U.S. conventional military involvement in Afghanistan will have lasted thirteen years, although the number of U.S. troops committed to that conflict was much smaller than the current 66,000 or so (out of a total coalition force right now at 100,000) for most of its duration. About 6,000 U.S. troops are anticipated to stay on there in a training and support role for Afghan security forces. The peak size of the U.S. force in Iraq was 165,000 and the peak size of the total coalition force in Iraq was 176,000 (excluding new regime Iraqi security forces) and they were fully withdraw by December 31, 2011 (apart from the 160 Marines who guard the U.S. embassy).
The Status of the AUMF
Unless repealed by Congress (and some members of Congress have called for its repeal or modification, an effort that I support), the AUMF adopted on September 14, 2011 will remain in force. This provides in the pertinent part:
[T]he President is authorized to use all necessary and appropriate force against those nations, organizations, or persons he determines planned, authorized, committed, or aided the terrorist attacks that occurred on September 11, 2001, or harbored such organizations or persons, in order to prevent any future acts of international terrorism against the United States by such nations, organizations or persons.The AUMF is a rare declaration of war primarily against non-governmental organizations and individuals, rather than exclusively against another sovereign. This isn't entirely unprecedented. For example, one of the first declarations of war declared by Congress was the war against the Barbary Pirates in the vicinity of modern day Libya in the earliest days of the Republic, which is remembered historically for the Treaty of Tripoli (which declared that the United States was not a Christian nation) and in the Marine Corps anthem.

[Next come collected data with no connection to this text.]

/-- A result written whole to a vector group (R123). -/
theorem Group.Advanced.vecResult {g x : Group} {t : Bool} {d n : Nat} {val : Nat → Nat} {act : Word}
    (hx : (g.put t (vWrites d n val act (fullBits n))).Advanced x) (hd : d + n ≤ 128) : Claims.VecResult g x t d n act val := by
  have hr : ∀ k, k < n → x.vreg (d + k) = mergeV (Claims.under g t (d + k)) (vregOf fun i => val i / 2 ^ (32 * k)) act ones32 := by
    intro k hk
    rw [hx.vreg_put (by omega) (mem_vWrites val act _ hk) (vWrites_pairwise ..), ofNat_fullBits hk]
  refine ⟨fun L hL hb => ?_, fun k L hk hb => ?_⟩
  · rw [vlane, ← wordsNat_ofNat]
    refine wordsNat_congr fun k hk => ?_
    rw [hr k hk, laneOf_mergeV_in hL hb, mergeBits_full, laneOf_vregOf _ hL]
  · rw [hr k hk, laneOf_mergeV_out hb]

/-- A result written to some bits of a vector group (R81, R134). -/
theorem Group.Advanced.vecPart {g x : Group} {t : Bool} {d n : Nat} {val : Nat → Nat} {act : Word} {bm : Nat}
    (hx : (g.put t (vWrites d n val act bm)).Advanced x) (hd : d + n ≤ 128) : Claims.VecPart g x t d n act bm val := by
  intro k L hk hL
  rw [hx.vreg_put (by omega) (mem_vWrites val act _ hk) (vWrites_pairwise ..)]
  split
  · next hb => rw [laneOf_mergeV_in hL hb, laneOf_vregOf _ hL]
  · next hb => rw [laneOf_mergeV_out (by simpa using hb)]

/-- A result written whole to uniform registers. -/
theorem Group.Advanced.uniResult {g x : Group} {t : Bool} {d n val : Nat}
    (hx : (g.put t (sWrites d n val (fullBits n))).Advanced x) (hd : d + n ≤ 64) : Claims.UniResult x d n val := by
  rw [Claims.UniResult, sval, ← wordsNat_ofNat]
  refine wordsNat_congr fun k hk => ?_
  rw [hx.sreg_put (by omega) (mem_sWrites val _ hk) (sWrites_pairwise ..), ofNat_fullBits hk, mergeBits_full]

/-! ## The frame -/

/-- What a write writes, as a set. -/
def RegW.In (w : RegW) (W : Claims.Writes) : Prop :=
  match w with
  | .v r .. => W.v r | .s r .. => W.s r | .p r _ => W.p r | .m r .. => W.m r

theorem vWrites_in {d n : Nat} {val : Nat → Nat} {act : Word} {bm : Nat} {w : RegW} (hw : w ∈ vWrites d n val act bm) :
    w.In { v := Claims.range d n } := by
  obtain ⟨k, hk, rfl⟩ := List.mem_map.1 hw
  have := List.mem_range.1 hk
  simp only [RegW.In, Claims.range]
  omega

theorem sWrites_in {d n val bm : Nat} {w : RegW} (hw : w ∈ sWrites d n val bm) : w.In { s := Claims.range d n } := by
  obtain ⟨k, hk, rfl⟩ := List.mem_map.1 hw
  have := List.mem_range.1 hk
  simp only [RegW.In, Claims.range]
  omega

/-- Registers that no write names keep their value for every later reader. -/
theorem Group.Advanced.keepsRegs {g x : Group} {t : Bool} {ws : List RegW} (hx : (g.put t ws).Advanced x) {W : Claims.Writes}
    (hW : ∀ w ∈ ws, w.In W) : Claims.KeepsRegs g x W := by
  have ne : ∀ {key : RegW}, ¬ key.In W → ∀ w ∈ ws, w.same key = false := by
    intro key hk w hw
    have := hW w hw
    cases hs : w.same key with
    | false => rfl
    | true =>
      refine absurd ?_ hk
      cases w <;> cases key <;> simp_all [RegW.same, RegW.In]
  have sn : ∀ {key : RegW} {m : Nat}, ¬ key.In W → g.issueNo < m → seen x.win m key = seen g.win m key := fun hk hm => by
    rw [hx.seen_eq (by simpa using hm), Group.put_seen _ _ _ (ne hk)]
  refine ⟨fun r m hr hm => ?_, fun r m hr hm => ?_, fun r m hr hm => ?_, fun r m hr hm => ?_⟩
  · refine Prod.ext (sn (key := .v r (Vector.replicate 32 0) 0 0) hr hm) ?_
    show vecAt x.regs.v r _ = _
    rw [hx.eq]
    exact g.put_v_ne t _ (ne (key := .v r _ 0 0) hr)
  · refine Prod.ext (sn (key := .s r 0 0) hr hm) ?_
    show vecAt x.regs.s r _ = _
    rw [hx.eq]
    exact g.put_s_ne t _ (ne (key := .s r 0 0) hr)
  · refine Prod.ext (sn (key := .p r 0) hr hm) ?_
    show vecAt x.regs.p r _ = _
    rw [hx.eq]
    exact g.put_p_ne t _ (ne (key := .p r 0) hr)
  · refine Prod.ext (sn (key := .m r 0 0) hr hm) ?_
    show vecAt x.regs.m r _ = _
    rw [hx.eq]
    exact g.put_m_ne t _ (ne (key := .m r 0 0) hr)

theorem Group.Advanced.keepsSpecial {g x : Group} {t : Bool} {ws : List RegW} (hx : (g.put t ws).Advanced x) :
    Claims.KeepsSpecial g x := by
  obtain ⟨-, hf, ht, hp, hs⟩ := g.put_special t ws
  refine ⟨?_, ?_, ?_, ?_⟩ <;> rw [hx.eq] <;> assumption

theorem Group.Advanced.keepsGroup {g x : Group} {t : Bool} {ws : List RegW} (hx : (g.put t ws).Advanced x) :
    Claims.KeepsGroup g x := by
  rw [Claims.KeepsGroup, hx.eq, g.put_eq t ws]

/-- All that an instruction does whose results are interlocked: the results, and the frame. -/
theorem State.issue_put {s : State} (h : Claims.Issues s) (y t : Bool) (ws : List RegW) {W : Claims.Writes} (hW : ∀ w ∈ ws, w.In W) :
    (s.cg.put t ws).Advanced (s.issue y fun g => g.put t ws).cg ∧ Claims.RegFrame s (s.issue y fun g => g.put t ws) W := by
  obtain ⟨x, lb, hx, e⟩ := State.issue_eq h y fun g => g.put t ws
  rw [e, State.cg_of_eq h]
  exact ⟨hx, State.onlyGroup_of_eq, by rw [State.cg_of_eq h]; exact hx.keepsRegs hW, by rw [State.cg_of_eq h]; exact hx.keepsSpecial,
    by rw [State.cg_of_eq h]; exact hx.keepsGroup⟩

end Sys2Proof.Machine
end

The Use of Force Pursuant to the AUMF Against Nations
The practical reality is that Afghanistan's Taliban regime is the only national government against whom the AUMF was used and the U.S. has discontinued this part of the war, even though some people who may have aided Al-Qaeda and thus helped to have facilitated the terrorist attacks are probably still at large (and arguably "harbored") in Saudi Arabia and Pakistan.
The Use of Force Pursuant to the AUMF Against Persons
All of the important individual persons who were involved in planning, authorizing, committing or aiding the terrorist attacks that occurred on September 11, 2001 who will ever be identified have died or been captured at this point, after Obama bin Laden was killed by U.S. Special Forces during President Obama's first term of office.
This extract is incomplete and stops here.